— Task requirements —
Every line of the records below from the line with "recorded cause but" up to and including the line with "(∀ (since : Word)" must be reproduced exactly, and no line outside that range.

---+---

-- ==== Sys2Proof/Certificates/Slice0/Obligations.lean ====
section
/-! DEFINITION. The statements for the provers. Bytes are those of spec/12_message_layouts.md; a request's
result is said as the state in which it completes: the state with the request placed (`placed`, R180), changed
as the rule says, completed with its reply (`complete`, R183). -/

open Sys2Proof Sys2Proof.Machine

/-! ## The queue of commands, the Time Base, resets -/

/-- The command at the front of the queue is carried out with the queue's rest; on an empty queue the block idles (log
2). -/
def Obligations.StepRunsTheFrontCommand : Prop :=
  ∀ s : State,
    (s.pending = [] → step s = .next s) ∧
    ∀ c rest, s.pending = c :: rest → step s = exec c { s with pending := rest }

/-- Every command in every state answers a next state, and none touches the commands that wait. That a request is
always answered with a status is the spec's (11.5); that every command completes is the model's choice: a command
whose happening cannot occur in the state changes nothing (log 3), an ill-formed one has an answer (log 24), one given
while reset is held has no effect (log 5); the queue of commands is the model's own (log 2). -/
def Obligations.EveryCommandCompletes : Prop :=
  ∀ (c : Instr) (s : State), ∃ t, exec c s = .next t ∧ t.pending = s.pending

/-- The uptime advances by one millisecond at a tick, wrapping; no other command changes it or the recorded cause but
the two ends of a reset, which leave it at 0 (R23). A duration is the difference of two readings modulo 2^32, so a
wrap neither shortens nor lengthens a wait (R23). -/
def Obligations.UptimeIsTheOneMeasureOfTime : Prop :=
  ((∀ s : State, s.line = .running →
    exec .timeBaseTick s = .next { s with time := { s.time with uptime := s.time.uptime + 1 } }) ∧
  ∀ (c : Instr) (s t : State), c ≠ .timeBaseTick → exec c s = .next t →
    t.time = s.time ∨
    (t.time.uptime = 0 ∧ ((∃ ending straps, c = .hardReset ending straps) ∨
      ∃ straps f, c = .replyFrameEnd straps ∧ s.link.tx = .reply f ∧ f.kind = 0x83 ∧ f.body = [0]))) ∧
  (∀ (since : Word) (ms d : Nat), ms < 2 ^ 32 → d < 2 ^ 32 →
    ((startWait since ms).reached (since + BitVec.ofNat 32 d) = true ↔ ms ≤ d))

/-- Every timer row waits for its length: while the limit that it names is not reached, or is not running, it changes
nothing (log 3, log 4). A limit runs only where its rule starts it: the 10 ms for a clock before the first clock, the
3 ms after it, the 25 ms in AWAITING, the probe's in ABSENT, the hello deadline in WAIT_HELLO, the 2 ms while a frame
is in progress, the gap until the start bit of a further byte (log 25). -/
def Obligations.TimersWaitForTheirLength : Prop :=
  ∀ (s : State) (l : LaneId),
    (∀ w, s.delivery.timer = some w → w.reached s.time.uptime = false →
      exec .retransmissionTimerExpires s = .next s) ∧
    (s.delivery.timer = none → exec .retransmissionTimerExpires s = .next s) ∧
    (∀ w, s.translator.learn = some w → w.expiry.reached s.time.uptime = false → exec .learnTimeout s = .next s) ∧
    (s.translator.learn = none → exec .learnTimeout s = .next s) ∧
    (∀ a, s.link.rx = some a → (startWait a.gapSince 5).reached s.time.uptime = false →
      ∀ startBit, exec (.gapLimit startBit) s = .next s) ∧
    (s.link.rx = none → ∀ startBit, exec (.gapLimit startBit) s = .next s) ∧
    exec (.gapLimit true) s = .next s ∧
    (∀ ex, (s.lane l).exchange = some ex → ex.limit.reached s.time.uptime = false →
      exec (.noClock l) s = .next s ∧ exec (.txTimeout l) s = .next s ∧ exec (.noReply l) s = .next s) ∧
    ((s.lane l).exchange = none →
      exec (.noClock l) s = .next s ∧ exec (.txTimeout l) s = .next s ∧ exec (.noReply l) s = .next s) ∧
    (∀ ex, (s.lane l).exchange = some ex →
      (ex.clocked = true → exec (.noClock l) s = .next s) ∧ (ex.clocked = false → exec (.txTimeout l) s = .next s)) ∧
    ((s.lane l).activity ≠ .sending → exec (.noClock l) s = .next s ∧ exec (.txTimeout l) s = .next s) ∧
    ((s.lane l).activity ≠ .awaiting → exec (.noReply l) s = .next s) ∧
    (∀ w, (s.lane l).probeDue = some w → w.reached s.time.uptime = false → exec (.probeDue l) s = .next s) ∧
    ((s.lane l).probeDue = none ∨ (s.lane l).phase ≠ .absent → exec (.probeDue l) s = .next s) ∧
    (∀ w, (s.lane l).helloDeadline = some w → w.reached s.time.uptime = false →
      exec (.helloDeadline l) s = .next s) ∧
    ((s.lane l).helloDeadline = none ∨ (s.lane l).startStep ≠ some .waitHello →
      exec (.helloDeadline l) s = .next s) ∧
    (∀ w, (s.lane l).frame = some w → (startWait w 2).reached s.time.uptime = false →
      exec (.frameLimitBreach l) s = .next s) ∧
    ((s.lane l).frame = none → exec (.frameLimitBreach l) s = .next s)

/-- What a hard reset and a restart leave, beside the banks and the commands that wait (R22, R37, R61, R78, R98, R121,
R133, R148, R166, R176, R187), with the straps read again (R167); and the cause they record: POWER when power was
applied or nRESET is released after a loss of power, otherwise PIN; RESTART when the frame of an OK RESTART reply ends
(R24, R175). -/
def Obligations.ResetsLeaveTheResetValues : Prop :=
  (∀ (s t : State) (straps : BitVec 2),
    ((∃ ending, exec (.hardReset ending straps) s = .next t) ∨
      (s.line = .running ∧ (∃ f, s.link.tx = .reply f ∧ f.kind = 0x83 ∧ f.body = [0]) ∧
        exec (.replyFrameEnd straps) s = .next t)) →
    t.time.uptime = 0 ∧ t.line = .running ∧ t.pending = s.pending ∧
    (∀ l, t.lane l =
      { phase := .disabled, startStep := none, activity := .off, frame := none, slot := none, list := [],
        inProgress := none, exchange := none, parityCount := none, known := none, failures := 0,
        firstFault := none, lastFault := none, faultCount := 0, faultsSince := 0, statusWanted := false,
        probeDue := none, helloDeadline := none, desired := 0, acked := 0, desiredVersion := 0,
        ackedVersion := 0, owners := 0, sent := none, waiters := [] }) ∧
    (∀ l, t.prefixOf l = .none) ∧ t.translator.start = 0 ∧ t.translator.learn = none ∧
    t.translator.waiting = none ∧
    t.table.entries = [] ∧ (∀ g, t.selection g = none) ∧
    t.queue = ⟨[], 0⟩ ∧ t.delivery = ⟨.off, 0, 0, none, 0⟩ ∧
    t.link.rx = none ∧ t.link.discarded = 0 ∧ t.link.replies = [] ∧ t.link.tx = .idle ∧
    t.link.baud = (if straps = 0 then .b19200 else if straps = 1 then .b57600
      else if straps = 2 then .b115200 else .b230400) ∧
    (∀ i, t.slot i = .free) ∧ t.requests.order = [] ∧
    t.config = ⟨.startup, .defaults, .defaults, false⟩ ∧
    (∀ n, (t.store.views.get n).standing = none) ∧ t.store.standing = .blank ∧ t.store.activity = .voting ∧
    t.store.generation = 0 ∧ t.store.image = .defaults ∧ t.store.write = none ∧ t.store.commit = none ∧
    t.store.restartPending = false ∧
    (∀ n, (∀ w, s.store.write = some w → n ≠ w.bank) → t.store.banks.get n = s.store.banks.get n) ∧
    (∀ w, s.store.write = some w → (t.store.banks.get w.bank).readsValid = false)) ∧
  (∀ (s : State) (straps : BitVec 2),
    (∃ t, exec (.hardReset .powerApplied straps) s = .next t ∧ t.time = ⟨0, .power⟩) ∧
    (s.line = .unpowered → ∃ t, exec (.hardReset .nresetReleased straps) s = .next t ∧ t.time = ⟨0, .power⟩) ∧
    (s.line ≠ .unpowered → ∃ t, exec (.hardReset .nresetReleased straps) s = .next t ∧ t.time = ⟨0, .pin⟩) ∧
    (s.line = .running → (∃ f, s.link.tx = .reply f ∧ f.kind = 0x83 ∧ f.body = [0]) →
      ∃ t, exec (.replyFrameEnd straps) s = .next t ∧ t.time = ⟨0, .restart⟩))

---+---

— Output for this task —
/-- The uptime advances by one millisecond at a tick, wrapping; no other command changes it or the recorded cause but
the two ends of a reset, which leave it at 0 (R23). A duration is the difference of two readings modulo 2^32, so a
wrap neither shortens nor lengthens a wait (R23). -/
def Obligations.UptimeIsTheOneMeasureOfTime : Prop :=
  ((∀ s : State, s.line = .running →
    exec .timeBaseTick s = .next { s with time := { s.time with uptime := s.time.uptime + 1 } }) ∧
  ∀ (c : Instr) (s t : State), c ≠ .timeBaseTick → exec c s = .next t →
    t.time = s.time ∨
    (t.time.uptime = 0 ∧ ((∃ ending straps, c = .hardReset ending straps) ∨
      ∃ straps f, c = .replyFrameEnd straps ∧ s.link.tx = .reply f ∧ f.kind = 0x83 ∧ f.body = [0]))) ∧
  (∀ (since : Word) (ms d : Nat), ms < 2 ^ 32 → d < 2 ^ 32 →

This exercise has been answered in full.